----- Dataset content -----

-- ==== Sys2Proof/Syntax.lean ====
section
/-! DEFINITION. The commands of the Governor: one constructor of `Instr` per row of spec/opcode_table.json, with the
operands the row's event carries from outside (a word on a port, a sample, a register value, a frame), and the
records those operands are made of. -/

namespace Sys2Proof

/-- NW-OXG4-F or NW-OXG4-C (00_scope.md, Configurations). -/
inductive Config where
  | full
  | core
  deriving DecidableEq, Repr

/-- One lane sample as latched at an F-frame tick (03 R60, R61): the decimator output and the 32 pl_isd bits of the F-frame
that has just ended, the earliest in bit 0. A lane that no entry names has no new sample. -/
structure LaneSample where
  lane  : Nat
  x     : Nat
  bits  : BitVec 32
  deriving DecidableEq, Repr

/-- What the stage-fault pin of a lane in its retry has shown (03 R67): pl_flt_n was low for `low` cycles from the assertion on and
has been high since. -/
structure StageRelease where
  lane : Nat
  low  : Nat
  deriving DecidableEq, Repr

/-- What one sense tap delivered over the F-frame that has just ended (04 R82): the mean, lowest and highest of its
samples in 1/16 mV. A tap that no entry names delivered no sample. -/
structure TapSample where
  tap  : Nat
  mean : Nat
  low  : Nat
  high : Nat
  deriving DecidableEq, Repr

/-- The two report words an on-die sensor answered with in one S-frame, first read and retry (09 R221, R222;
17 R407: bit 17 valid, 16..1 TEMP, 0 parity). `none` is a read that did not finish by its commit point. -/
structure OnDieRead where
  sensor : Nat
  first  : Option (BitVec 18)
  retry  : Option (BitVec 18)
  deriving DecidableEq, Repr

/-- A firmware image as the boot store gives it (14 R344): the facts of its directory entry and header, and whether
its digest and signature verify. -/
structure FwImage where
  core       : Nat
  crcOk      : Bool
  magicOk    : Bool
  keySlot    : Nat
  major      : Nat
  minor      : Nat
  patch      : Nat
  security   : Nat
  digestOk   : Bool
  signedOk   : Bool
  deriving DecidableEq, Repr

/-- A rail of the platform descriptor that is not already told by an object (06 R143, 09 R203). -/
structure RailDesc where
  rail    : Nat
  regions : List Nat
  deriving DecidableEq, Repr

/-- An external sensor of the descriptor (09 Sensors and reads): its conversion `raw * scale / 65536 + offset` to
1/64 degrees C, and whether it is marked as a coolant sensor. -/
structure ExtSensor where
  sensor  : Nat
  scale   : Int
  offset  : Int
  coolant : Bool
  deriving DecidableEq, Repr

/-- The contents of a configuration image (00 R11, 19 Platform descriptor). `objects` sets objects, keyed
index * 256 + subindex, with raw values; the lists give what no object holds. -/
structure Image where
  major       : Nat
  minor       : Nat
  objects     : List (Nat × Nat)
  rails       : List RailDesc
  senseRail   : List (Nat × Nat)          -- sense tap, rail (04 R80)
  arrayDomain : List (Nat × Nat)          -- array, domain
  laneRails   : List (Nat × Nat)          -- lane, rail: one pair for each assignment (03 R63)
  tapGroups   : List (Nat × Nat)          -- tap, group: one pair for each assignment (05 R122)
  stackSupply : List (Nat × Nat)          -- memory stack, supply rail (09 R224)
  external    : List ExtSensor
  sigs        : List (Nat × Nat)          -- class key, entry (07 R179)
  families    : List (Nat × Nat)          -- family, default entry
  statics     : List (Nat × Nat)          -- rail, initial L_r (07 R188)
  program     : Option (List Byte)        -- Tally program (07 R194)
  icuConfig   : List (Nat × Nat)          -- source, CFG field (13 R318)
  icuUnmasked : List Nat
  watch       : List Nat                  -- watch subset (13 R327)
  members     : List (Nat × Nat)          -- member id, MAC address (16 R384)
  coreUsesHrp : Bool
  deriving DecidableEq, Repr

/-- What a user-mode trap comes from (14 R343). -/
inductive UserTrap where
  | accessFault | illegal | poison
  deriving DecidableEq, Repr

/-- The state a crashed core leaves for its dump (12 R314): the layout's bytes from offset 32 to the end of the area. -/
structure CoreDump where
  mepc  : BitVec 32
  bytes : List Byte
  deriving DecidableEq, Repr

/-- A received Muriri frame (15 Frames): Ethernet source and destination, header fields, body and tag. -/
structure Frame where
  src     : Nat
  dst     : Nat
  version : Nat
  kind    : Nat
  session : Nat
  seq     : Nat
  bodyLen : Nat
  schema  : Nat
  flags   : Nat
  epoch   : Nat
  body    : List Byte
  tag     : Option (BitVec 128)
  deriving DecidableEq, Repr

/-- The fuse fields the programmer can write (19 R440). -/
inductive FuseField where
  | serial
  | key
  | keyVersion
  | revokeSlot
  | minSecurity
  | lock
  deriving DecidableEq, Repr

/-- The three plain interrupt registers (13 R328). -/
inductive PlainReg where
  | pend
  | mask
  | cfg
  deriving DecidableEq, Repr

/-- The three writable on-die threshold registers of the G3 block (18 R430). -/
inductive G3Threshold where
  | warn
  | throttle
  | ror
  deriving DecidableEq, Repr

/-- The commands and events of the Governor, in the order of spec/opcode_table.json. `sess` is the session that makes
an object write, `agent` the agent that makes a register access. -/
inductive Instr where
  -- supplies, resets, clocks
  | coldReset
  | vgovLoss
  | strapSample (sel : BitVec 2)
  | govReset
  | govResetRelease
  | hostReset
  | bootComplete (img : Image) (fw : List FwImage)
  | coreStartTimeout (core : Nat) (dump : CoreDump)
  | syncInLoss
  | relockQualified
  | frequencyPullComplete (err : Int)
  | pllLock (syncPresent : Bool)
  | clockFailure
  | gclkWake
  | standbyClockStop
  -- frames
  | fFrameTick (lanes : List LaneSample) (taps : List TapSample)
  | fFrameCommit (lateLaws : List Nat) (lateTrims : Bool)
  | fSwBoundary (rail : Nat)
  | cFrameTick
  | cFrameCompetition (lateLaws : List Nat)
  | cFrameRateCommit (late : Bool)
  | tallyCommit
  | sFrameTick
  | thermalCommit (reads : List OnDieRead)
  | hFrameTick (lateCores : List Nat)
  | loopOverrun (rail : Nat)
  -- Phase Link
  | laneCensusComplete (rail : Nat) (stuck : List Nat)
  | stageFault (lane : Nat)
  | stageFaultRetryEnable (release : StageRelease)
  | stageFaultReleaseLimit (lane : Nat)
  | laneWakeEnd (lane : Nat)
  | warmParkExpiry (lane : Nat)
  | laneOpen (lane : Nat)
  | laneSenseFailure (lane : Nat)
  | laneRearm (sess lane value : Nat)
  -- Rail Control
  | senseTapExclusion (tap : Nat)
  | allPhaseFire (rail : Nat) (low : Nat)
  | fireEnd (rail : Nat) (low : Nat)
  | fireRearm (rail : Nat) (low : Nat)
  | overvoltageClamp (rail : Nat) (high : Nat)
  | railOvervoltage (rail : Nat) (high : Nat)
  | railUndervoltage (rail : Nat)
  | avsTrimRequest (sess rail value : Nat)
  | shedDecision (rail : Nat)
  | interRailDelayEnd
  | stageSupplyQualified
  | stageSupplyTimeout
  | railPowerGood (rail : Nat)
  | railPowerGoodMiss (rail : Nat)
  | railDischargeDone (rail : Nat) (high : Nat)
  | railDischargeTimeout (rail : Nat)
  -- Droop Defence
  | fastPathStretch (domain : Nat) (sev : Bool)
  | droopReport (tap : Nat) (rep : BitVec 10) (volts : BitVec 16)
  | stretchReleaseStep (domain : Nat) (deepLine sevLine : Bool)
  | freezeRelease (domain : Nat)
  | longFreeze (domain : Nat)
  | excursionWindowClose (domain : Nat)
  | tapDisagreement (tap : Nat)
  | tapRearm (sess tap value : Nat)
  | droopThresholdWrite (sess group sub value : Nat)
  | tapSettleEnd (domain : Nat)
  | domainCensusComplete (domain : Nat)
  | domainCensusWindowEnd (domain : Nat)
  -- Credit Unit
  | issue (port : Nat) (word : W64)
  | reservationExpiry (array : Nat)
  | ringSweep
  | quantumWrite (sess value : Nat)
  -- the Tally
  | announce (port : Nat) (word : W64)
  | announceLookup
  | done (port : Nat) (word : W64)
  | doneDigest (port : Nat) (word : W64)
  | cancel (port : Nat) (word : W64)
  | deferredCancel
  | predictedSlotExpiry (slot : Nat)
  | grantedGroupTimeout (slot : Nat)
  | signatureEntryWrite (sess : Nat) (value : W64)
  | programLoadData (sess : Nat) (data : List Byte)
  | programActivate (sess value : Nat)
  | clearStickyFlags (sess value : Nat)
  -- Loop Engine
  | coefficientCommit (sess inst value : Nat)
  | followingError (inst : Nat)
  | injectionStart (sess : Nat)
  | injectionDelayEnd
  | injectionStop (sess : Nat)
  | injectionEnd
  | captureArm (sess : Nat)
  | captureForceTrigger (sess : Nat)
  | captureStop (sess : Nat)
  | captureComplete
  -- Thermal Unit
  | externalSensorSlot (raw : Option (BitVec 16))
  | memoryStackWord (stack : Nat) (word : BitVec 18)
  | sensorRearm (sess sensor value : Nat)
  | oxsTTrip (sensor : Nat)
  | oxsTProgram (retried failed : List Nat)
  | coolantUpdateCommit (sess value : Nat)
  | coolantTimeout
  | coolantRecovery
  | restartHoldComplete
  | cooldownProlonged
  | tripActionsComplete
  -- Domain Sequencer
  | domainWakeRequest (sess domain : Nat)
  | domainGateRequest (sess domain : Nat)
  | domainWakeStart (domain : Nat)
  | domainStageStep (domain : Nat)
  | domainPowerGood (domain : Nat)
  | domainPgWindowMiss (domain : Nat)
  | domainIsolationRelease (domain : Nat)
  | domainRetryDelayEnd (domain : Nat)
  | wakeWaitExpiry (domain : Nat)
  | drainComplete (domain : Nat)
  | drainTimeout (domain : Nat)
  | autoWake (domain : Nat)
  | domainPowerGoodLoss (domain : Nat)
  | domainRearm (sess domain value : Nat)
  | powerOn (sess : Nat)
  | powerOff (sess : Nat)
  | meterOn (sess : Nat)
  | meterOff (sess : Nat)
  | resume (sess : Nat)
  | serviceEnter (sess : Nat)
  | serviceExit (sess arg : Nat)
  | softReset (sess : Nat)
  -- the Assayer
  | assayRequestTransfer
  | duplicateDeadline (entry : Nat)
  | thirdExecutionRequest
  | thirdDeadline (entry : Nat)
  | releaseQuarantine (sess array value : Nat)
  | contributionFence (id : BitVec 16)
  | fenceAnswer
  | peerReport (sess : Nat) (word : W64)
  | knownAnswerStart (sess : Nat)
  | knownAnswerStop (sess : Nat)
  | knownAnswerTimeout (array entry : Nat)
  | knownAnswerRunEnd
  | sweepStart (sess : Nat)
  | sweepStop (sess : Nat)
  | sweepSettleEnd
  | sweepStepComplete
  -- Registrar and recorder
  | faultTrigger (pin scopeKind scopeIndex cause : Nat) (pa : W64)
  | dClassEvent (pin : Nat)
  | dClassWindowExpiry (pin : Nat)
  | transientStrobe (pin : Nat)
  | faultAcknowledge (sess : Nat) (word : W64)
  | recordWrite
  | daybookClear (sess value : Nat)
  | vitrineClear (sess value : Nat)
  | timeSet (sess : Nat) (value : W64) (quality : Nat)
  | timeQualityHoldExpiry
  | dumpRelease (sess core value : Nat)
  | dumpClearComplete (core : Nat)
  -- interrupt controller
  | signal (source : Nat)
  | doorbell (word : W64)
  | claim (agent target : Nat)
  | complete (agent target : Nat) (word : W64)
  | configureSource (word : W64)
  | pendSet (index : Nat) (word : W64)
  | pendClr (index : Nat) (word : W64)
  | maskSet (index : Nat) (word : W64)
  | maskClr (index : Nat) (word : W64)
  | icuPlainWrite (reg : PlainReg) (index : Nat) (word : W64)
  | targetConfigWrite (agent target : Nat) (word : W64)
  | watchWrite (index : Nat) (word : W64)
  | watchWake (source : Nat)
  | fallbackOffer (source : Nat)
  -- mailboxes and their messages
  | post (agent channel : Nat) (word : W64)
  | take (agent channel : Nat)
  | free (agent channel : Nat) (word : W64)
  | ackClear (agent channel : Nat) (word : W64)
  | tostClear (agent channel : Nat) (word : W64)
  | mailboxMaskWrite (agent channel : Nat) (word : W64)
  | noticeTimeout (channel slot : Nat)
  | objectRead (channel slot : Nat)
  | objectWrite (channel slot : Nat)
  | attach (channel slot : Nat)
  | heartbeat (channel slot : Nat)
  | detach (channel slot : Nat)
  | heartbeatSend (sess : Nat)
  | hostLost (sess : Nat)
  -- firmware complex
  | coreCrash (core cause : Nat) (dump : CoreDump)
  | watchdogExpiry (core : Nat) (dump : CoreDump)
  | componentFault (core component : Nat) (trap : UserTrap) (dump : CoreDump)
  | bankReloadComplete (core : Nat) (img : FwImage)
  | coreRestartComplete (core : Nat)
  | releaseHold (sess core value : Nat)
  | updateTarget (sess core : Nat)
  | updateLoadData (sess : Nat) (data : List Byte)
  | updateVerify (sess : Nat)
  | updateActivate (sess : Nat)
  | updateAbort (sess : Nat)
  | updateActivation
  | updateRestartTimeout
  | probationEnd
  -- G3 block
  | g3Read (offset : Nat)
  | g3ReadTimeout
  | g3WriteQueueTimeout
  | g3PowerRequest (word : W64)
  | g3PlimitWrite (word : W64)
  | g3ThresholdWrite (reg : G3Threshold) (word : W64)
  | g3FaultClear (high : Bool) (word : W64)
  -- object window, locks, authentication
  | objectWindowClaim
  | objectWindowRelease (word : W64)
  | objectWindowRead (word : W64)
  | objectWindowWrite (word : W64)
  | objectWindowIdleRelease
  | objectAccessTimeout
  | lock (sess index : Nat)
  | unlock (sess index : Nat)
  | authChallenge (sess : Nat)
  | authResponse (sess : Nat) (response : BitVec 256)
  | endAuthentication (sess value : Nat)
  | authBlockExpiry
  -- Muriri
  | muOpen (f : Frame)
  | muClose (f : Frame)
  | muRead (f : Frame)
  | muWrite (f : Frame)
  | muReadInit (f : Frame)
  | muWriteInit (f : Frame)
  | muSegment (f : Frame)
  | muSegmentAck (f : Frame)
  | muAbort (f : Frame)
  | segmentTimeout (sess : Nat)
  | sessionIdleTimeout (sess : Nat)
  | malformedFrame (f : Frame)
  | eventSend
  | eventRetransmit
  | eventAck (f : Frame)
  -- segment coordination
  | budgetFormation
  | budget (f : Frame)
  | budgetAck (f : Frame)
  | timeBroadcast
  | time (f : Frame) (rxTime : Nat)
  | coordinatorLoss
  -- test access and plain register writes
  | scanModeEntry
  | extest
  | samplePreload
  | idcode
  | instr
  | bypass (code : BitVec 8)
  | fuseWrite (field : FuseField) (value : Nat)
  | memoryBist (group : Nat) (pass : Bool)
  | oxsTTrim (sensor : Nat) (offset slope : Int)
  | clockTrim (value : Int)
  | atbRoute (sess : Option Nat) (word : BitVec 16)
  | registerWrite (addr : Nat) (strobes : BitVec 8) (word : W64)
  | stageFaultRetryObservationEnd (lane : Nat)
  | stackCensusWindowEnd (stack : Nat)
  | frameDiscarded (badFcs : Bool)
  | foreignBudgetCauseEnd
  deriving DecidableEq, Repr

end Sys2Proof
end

-----

● Directions for this task: Return only the part of the records above that opens with the line containing "tapDisagreement (tap : Nat)" and closes with the line containing "predictedSlotExpiry (slot : Nat)", ends included.

● Response to this task:
  | tapDisagreement (tap : Nat)
  | tapRearm (sess tap value : Nat)
  | droopThresholdWrite (sess group sub value : Nat)
  | tapSettleEnd (domain : Nat)
  | domainCensusComplete (domain : Nat)
  | domainCensusWindowEnd (domain : Nat)
  -- Credit Unit
  | issue (port : Nat) (word : W64)
  | reservationExpiry (array : Nat)
  | ringSweep
  | quantumWrite (sess value : Nat)
  -- the Tally
  | announce (port : Nat) (word : W64)
  | announceLookup
  | done (port : Nat) (word : W64)
  | doneDigest (port : Nat) (word : W64)
  | cancel (port : Nat) (word : W64)
  | deferredCancel
  | predictedSlotExpiry (slot : Nat)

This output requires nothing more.